На вечернем пленарном заседании съезда 21 марта после речей Аралова, Ярославского, Сафарова, Окулова, Ворошилова, Сталина, Голощекина собирался выступать Владимир Ильич Ленин. Готовясь к выступлению, он одновременно не менее внимательно слушал ораторов. Аралов сделал неплохой обзор положения на фронтах. Ярославский обрисовал ход обсуждения и отметил наличие разногласий в военной секции. Сафаров, подвергнув критике тезисы Троцкого, призвал к проведению «партийной гегемонии в армии». Затем выступил Окулов, который, защищая тезисы Троцкого, сказал, что не оперативное, а «коммунистическое командование» (т.е. состоящее не из специалистов) делает огромные ошибки не только в военной области, но и в сфере политической. И далее оратор привел факты: политический комиссар 1-й Стальной дивизии доносит, что в соединении применяются телесные наказания – нагайки, в 1-й Камышинской дивизии – порка, политкомиссар полка имени Троцкого «бьет красноармейцев», создаются временные полевые суды, которые приговаривают красноармейцев к телесным наказаниям… Окулов подводил слушателей к выводу, что некомпетентное руководство в военной области оказалось беспомощным и в области политической.
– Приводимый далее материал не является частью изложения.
/-- Comb programs stop: their work is dropped (R645), or ends at Q (R647). -/
def State.stopComb (s : State) : State :=
  { s with comb := { s.comb with insts := [], state := [], held := [] } }

/-- The epoch grid ends. -/
def State.stopGrid (s : State) : State :=
  { s with cfg := { s.cfg with gridOn := false, epoch := none, gridStart := none } }

/-- What SAFE and Q have in common: everything that acquires stops and every stream closes (R645, R647). -/
def State.stopAcquisition (s : State) : State :=
  let s := ((s.stopEngines).stopUnits).stopStreams
  let s := (s.stopChains).stopLocals
  let s := (s.drivesOff).isolateAll
  (s.closeBlocks).stopGrid

/-! ## SAFE (R581, R644 to R646) -/

/-- What leaving TEST ends (R202, R649): patterns, PHY overrides and an armed injection. -/
def State.leaveTest (s : State) : State :=
  let s := (s.lanesLeaveTest).setReg 0x0008_0064 (s.reg 0x0008_0064 &&& 0x0FFF_FFF8)
  { s with hive := { s.hive with inject := none } }

/-- SAFE is entered with a cause: 1 mismatch, 2 field link, 3 temperature, 4 request. -/
def State.enterSafe (s : State) (cause : Nat) : State :=
  if s.sys.mode = .hold || s.sys.mode = .safe then s
  else
    let s := (if s.sys.mode = .test then s.leaveTest else s).setMode .safe
    let s := s.raise 0x0004 cause
    let s := { s with sys := { s.sys with excEn := false, quiesceAt := none, quiesceStamp := none } }
    let s := (s.dropCals).stopAcquisition
    s.stopComb

/-- Timed actions that fell due in SAFE are late as it ends (R425, R645). -/
def State.leaveSafe (s : State) : State :=
  let tick := s.tickAfter 0
  s.updTime fun t => { t with acts := t.acts.map fun ea =>
    if ea.2.pending && ea.2.time ≤ s.ns then
      (ea.1, if ea.2.runLate then { ea.2 with lateAt := some tick } else { ea.2 with pending := false })
    else ea }

/-- The field link has been down for 10 ms with a `FRONT_END` in force. -/
def State.fieldLinkTimeout (s : State) : State :=
  match s.sys.fdDownAt with
  | some c => if c + 10 * cycPerMs ≤ s.time.cyc && s.field.feApplied then s.enterSafe 2 else s
  | none => s
def State.overtemp (s : State) (temp : Int) : State :=
  let s := { s with sys := { s.sys with temp := temp } }
  if 125_000 < temp then s.enterSafe 3 else s

def State.fieldLinkLoss (s : State) : State :=
  if s.sys.fdLink then { s with sys := { s.sys with fdLink := false, fdDownAt := some s.time.cyc } } else s
def State.fieldLinkReturn (s : State) : State := { s with sys := { s.sys with fdLink := true, fdDownAt := none } }

/-! ## QUIESCE (R647, R648) -/

/-- The number of the epoch a time lies in and where it begins, ns. -/
def State.epochNs (s : State) : Nat := s.cfg.epochDs * 100_000_000
def State.epochIndex (s : State) (start : Nat) : Nat := (s.ns - start * 1_000_000_000) / max 1 s.epochNs

/-- Q: the next epoch boundary, or the next tick when no grid runs; ns. -/
def State.quiesceTime (s : State) : Nat :=
  match s.cfg.gridOn, s.cfg.gridStart with
  | true, some st => st * 1_000_000_000 + (s.epochIndex st + 1) * s.epochNs
  | _, _ => (s.tick + 1) * 1250

/-- A `CMD` with `STOP` to the lanes in service. -/
def State.podStops (s : State) (tick : Nat) : State :=
  (List.range s.podLanes).foldl (fun s p =>
    if s.laneActive p && !(s.pod p).quarantined then s.send p (message 0x12 (toLE 1 0 ++ toLE 1 1 ++ toLE 4 (tick % 2 ^ 32))) else s) s

/-- Q is reached. -/
def State.quiescePoint (s : State) : State :=
  match s.sys.quiesceAt with
  | some q =>
    if s.sys.mode != .quiesce || s.ns < q then s
    else
      let s := s.endEpochWork q false true
      let s := s.podStops (q / 1250)
      let s := s.stopAcquisition
      let s := s.stopComb
      let s := s.updTime fun t => { t with acts := t.acts.map fun ea => (ea.1, { ea.2 with pending := false, lateAt := none }) }
      { s with sys := { s.sys with quiesceAt := none, quiesceStamp := some (stampOfNs q), quiesced := false } }
  | none => s

/-- Whether a FIFO holds an unreleased record of a stream other than 0. -/
def Fifo.holdsData (f : Fifo) : Bool :=
  f.waiting.any (fun r => r.stream != 0) || f.q.any fun p => match p.kind with
    | .data st _ => st != 0 && !p.released
    | _ => false

/-- Every record is released and every pool empty (R648). -/
def State.quiescedNow (s : State) : State :=
  match s.sys.quiesceStamp with
  | some w =>
    if s.sys.mode = .quiesce && !s.sys.quiesced && !s.host.holdsData && !s.drip.holdsData && s.nx.inq.isEmpty
        && (List.range 16).all s.poolEmpty then
      ({ s with sys := { s.sys with quiesced := true } } : State).raise 0x0003 0 (stampWords w)
    else s
  | none => s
Ворошилов заявил, что в речи Окулова «было очень мало правды». Весь пафос выступления командующего 10-й армией был направлен на то, чтобы доказать: «большие надежды возлагать на наших специалистов нельзя, хоть бы уже потому, что эти специалисты – другие люди». В своем выступлении Ворошилов несколько раз высоко отозвался о «товарище Сталине», который, выступая следующим, бесцветным и негромким голосом тоже подверг резкой критике речь Окулова, а косвенно и позицию Троцкого и Центра. «Я это говорю для того, – монотонно читал бумажку нарком по делам национальностей и член Реввоенсовета Республики Сталин, – чтобы снять тот позор, который набрасывает товарищ Окулов на армию». Как всегда Сталин ведет себя центристски: критикуя линию Троцкого (а следовательно, в данном случае и ЦК), он в чем-то с ней соглашается, что-то берет от Смирнова, что-то отвергает. Но в одном Сталин неизменен – как в 20-е годы, так и позже он верит в панацею насилия.
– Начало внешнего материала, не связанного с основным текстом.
-- ==== Sys2Proof/Machine/ExecPair.lean ====
section
/-! DEFINITION. The commands of the pair link, forwarded commands, leases and takeovers (R561 to R595): one
meaning per row of the table, over the operations of the units. `t` cycles pass first; `runOn` is for a hub out of HOLD. -/

namespace Sys2Proof.Machine

/-- `PL_HB_SEND` (R565). -/
def execPlHbSend (t : Nat) (s : State) : Host.Outcome State Fault Refusal :=
  s.runOn t fun s => s.plHbSend

/-- `PL_HB` (R571). -/
def execPlHb (t : Nat) (plseq : Nat) (hb : Heartbeat) (s : State) : Host.Outcome State Fault Refusal :=
  s.runOn t fun s => s.plHb plseq hb

/-- `PL_FWD` (R570). -/
def execPlFwd (t : Nat) (plseq : Nat) (fseq : Nat) (tick : Nat) (p : Packet) (s : State) : Host.Outcome State Fault Refusal :=
  s.runOn t fun s => s.plFwd plseq fseq tick p

/-- `FORWARD_APPLY` (R569). -/
def execForwardApply (t : Nat) (s : State) : Host.Outcome State Fault Refusal :=
  s.runOn t fun s => s.forwardApply

/-- `APPLY_TIME_REACHED` (R590). -/
def execApplyTimeReached (t : Nat) (s : State) : Host.Outcome State Fault Refusal :=
  s.runOn t fun s => s.timedApply

/-- `PL_ACK` (R565). -/
def execPlAck (t : Nat) (plseq : Nat) (entries : List (Nat × Nat)) (s : State) : Host.Outcome State Fault Refusal :=
  s.runOn t fun s => s.plAck plseq entries

/-- `PL_DIGEST` (R578). -/
def execPlDigest (t : Nat) (plseq : Nat) (stream : Nat) (rseq : Nat) (frag : Nat) (digest : Nat) (s : State) : Host.Outcome State Fault Refusal :=
  s.runOn t fun s => s.plDigest plseq stream rseq frag digest

/-- `CMP_WAIT_EXPIRY` (R578). -/
def execCmpWaitExpiry (t : Nat) (s : State) : Host.Outcome State Fault Refusal :=
  s.runOn t fun s => s.cmpExpiry

/-- `PL_MARK` (R573). -/
def execPlMark (t : Nat) (plseq : Nat) (mark : Mark) (s : State) : Host.Outcome State Fault Refusal :=
  s.runOn t fun s => s.plMark plseq mark

/-- `PL_LOCAL` (R575). -/
def execPlLocal (t : Nat) (plseq : Nat) (ch : Nat) (slot : Nat) (word : Word48) (stamp : Word48) (s : State) : Host.Outcome State Fault Refusal :=
  s.runOn t fun s => s.plLocal plseq ch slot word stamp

/-- `PL_TICKS` (R171). -/
def execPlTicks (t : Nat) (plseq : Nat) (lane : Nat) (ticks : List Nat) (s : State) : Host.Outcome State Fault Refusal :=
  s.runOn t fun s => s.plTicks plseq lane ticks

/-- `PL_JOIN` (R567). -/
def execPlJoin (t : Nat) (plseq : Nat) (boundary : Nat) (entries : List JoinEntry) (s : State) : Host.Outcome State Fault Refusal :=
  s.runOn t fun s => s.plJoin plseq boundary entries

/-- `PL_LEASE` (R582). -/
def execPlLease (t : Nat) (plseq : Nat) (msg : LeaseMsg) (s : State) : Host.Outcome State Fault Refusal :=
  s.runOn t fun s => s.plLease plseq msg

/-- `PL_FAULT` (R584). -/
def execPlFault (t : Nat) (plseq : Nat) (fault : Nat) (selfCheck : Nat) (s : State) : Host.Outcome State Fault Refusal :=
  s.runOn t fun s => s.plFault plseq fault selfCheck

/-- `PAIR_JOIN_REQUEST` (R567). -/
def execPairJoinRequest (t : Nat) (s : State) : Host.Outcome State Fault Refusal :=
  s.runOn t fun s => s.joinRequest

/-- `HB_TIMEOUT` (R584). -/
def execHbTimeout (t : Nat) (s : State) : Host.Outcome State Fault Refusal :=
  s.runOn t fun s => s.hbTimedOut

/-- `TAKEOVER_LIVE` (R587). -/
def execTakeoverLive (t : Nat) (s : State) : Host.Outcome State Fault Refusal :=
  s.runOn t fun s => s.takeoverLive

/-- `PARTNER_ACTIVE_RISE` (R586). -/
def execPartnerActiveRise (t : Nat) (s : State) : Host.Outcome State Fault Refusal :=
  s.runOn t fun s => s.partnerActiveRise

/-- `PAIR_LINK_UP` (R589). -/
def execPairLinkUp (t : Nat) (s : State) : Host.Outcome State Fault Refusal :=
  s.runOn t fun s => s.pairLinkUp

/-- `LEASE_READ` (R582). -/
def execLeaseRead (t : Nat) (p : Packet) (s : State) : Host.Outcome State Fault Refusal :=
  s.runOn t fun s => State.take (p.operating 0x40 0) s

/-- `LEASE_GRANT_PRIMARY` (R583). -/
def execLeaseGrantPrimary (t : Nat) (p : Packet) (s : State) : Host.Outcome State Fault Refusal :=
  s.runOn t fun s => State.take (p.operating 0x40 1) s

/-- `LEASE_GRANT_SUCCESSION` (R584). -/
def execLeaseGrantSuccession (t : Nat) (p : Packet) (s : State) : Host.Outcome State Fault Refusal :=
  s.runOn t fun s => State.take (p.operating 0x40 2) s

/-- `LEASE_REVOKE` (R582). -/
def execLeaseRevoke (t : Nat) (p : Packet) (s : State) : Host.Outcome State Fault Refusal :=
  s.runOn t fun s => State.take (p.operating 0x40 3) s

/-- `LEASE_RELAY_TIMEOUT` (R582). -/
def execLeaseRelayTimeout (t : Nat) (s : State) : Host.Outcome State Fault Refusal :=
  s.runOn t fun s => s.leaseRelayTimeout

/-- `LEASE_EXPIRED` (R583). -/
def execLeaseExpired (t : Nat) (succession : Bool) (s : State) : Host.Outcome State Fault Refusal :=
  s.runOn t fun s => s.leaseExpired succession

/-- `PAIR_HANDOVER` (R588). -/
def execPairHandover (t : Nat) (p : Packet) (s : State) : Host.Outcome State Fault Refusal :=
  s.runOn t fun s => State.take (p.guarding 0x000C_001C 1) s

/-- `PAIR_REJOIN` (R570). -/
def execPairRejoin (t : Nat) (p : Packet) (s : State) : Host.Outcome State Fault Refusal :=
  s.runOn t fun s => State.take (p.guarding 0x000C_001C 2) s

/-- `PAIR_DECLARE_FAULT` (R581). -/
def execPairDeclareFault (t : Nat) (p : Packet) (s : State) : Host.Outcome State Fault Refusal :=
  s.runOn t fun s => State.take (p.guarding 0x000C_001C 3) s

/-- `MARK_WAIT_EXPIRY` (R573). -/
def execMarkWaitExpiry (t : Nat) (s : State) : Host.Outcome State Fault Refusal :=
  s.runOn t fun s => s.markExpiry

/-- `SELF_CHECK_EXPIRY` (R579). -/
def execSelfCheckExpiry (t : Nat) (bitNo : Nat) (s : State) : Host.Outcome State Fault Refusal :=
  s.runOn t fun s => s.checkExpires bitNo

end Sys2Proof.Machine
end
«Я должен сказать, что те элементы нерабочие, которые составляют большинство нашей армии, – крестьяне, они не будут драться за социализм, не будут! Добровольно они не хотят драться… Отсюда наша задача – эти элементы заставить (курсив мой. – Д.В. ) воевать, идти за пролетариатом не только в тылу, но и на фронтах, заставить воевать с империализмом…»{207} Здесь Сталину никто не возражал: все были согласны, что диктатура пролетариата должна заставить крестьян давать хлеб, платить налоги, сражаться за новую власть…

…Отвлечемся на минуту от жарких дебатов VIII съезда. Пролетарская Советская Республика и ее армия рождались в кровавых муках. Троцкий, при всем его левачестве, раньше других понял, что для того, чтобы устоять, выжить, создать щит для защиты социализма, нужно опереться на опыт «презренных империалистов», опыт старой армии, опыт военной истории. Он показал, что и левакам, при наличии у них сильного интеллекта, не чужд прагматизм, трезвый учет складывающихся реальностей. При этом для Троцкого характерно было не только последовательное отстаивание своей позиции, но и творческое отношение к предложениям своих оппонентов. Например, когда съезд еще не закончился, Председатель Реввоенсовета подписал телеграмму:

«В Оргбюро ЦК, копия ПУР т. Соловьеву, копия т. Склянскому.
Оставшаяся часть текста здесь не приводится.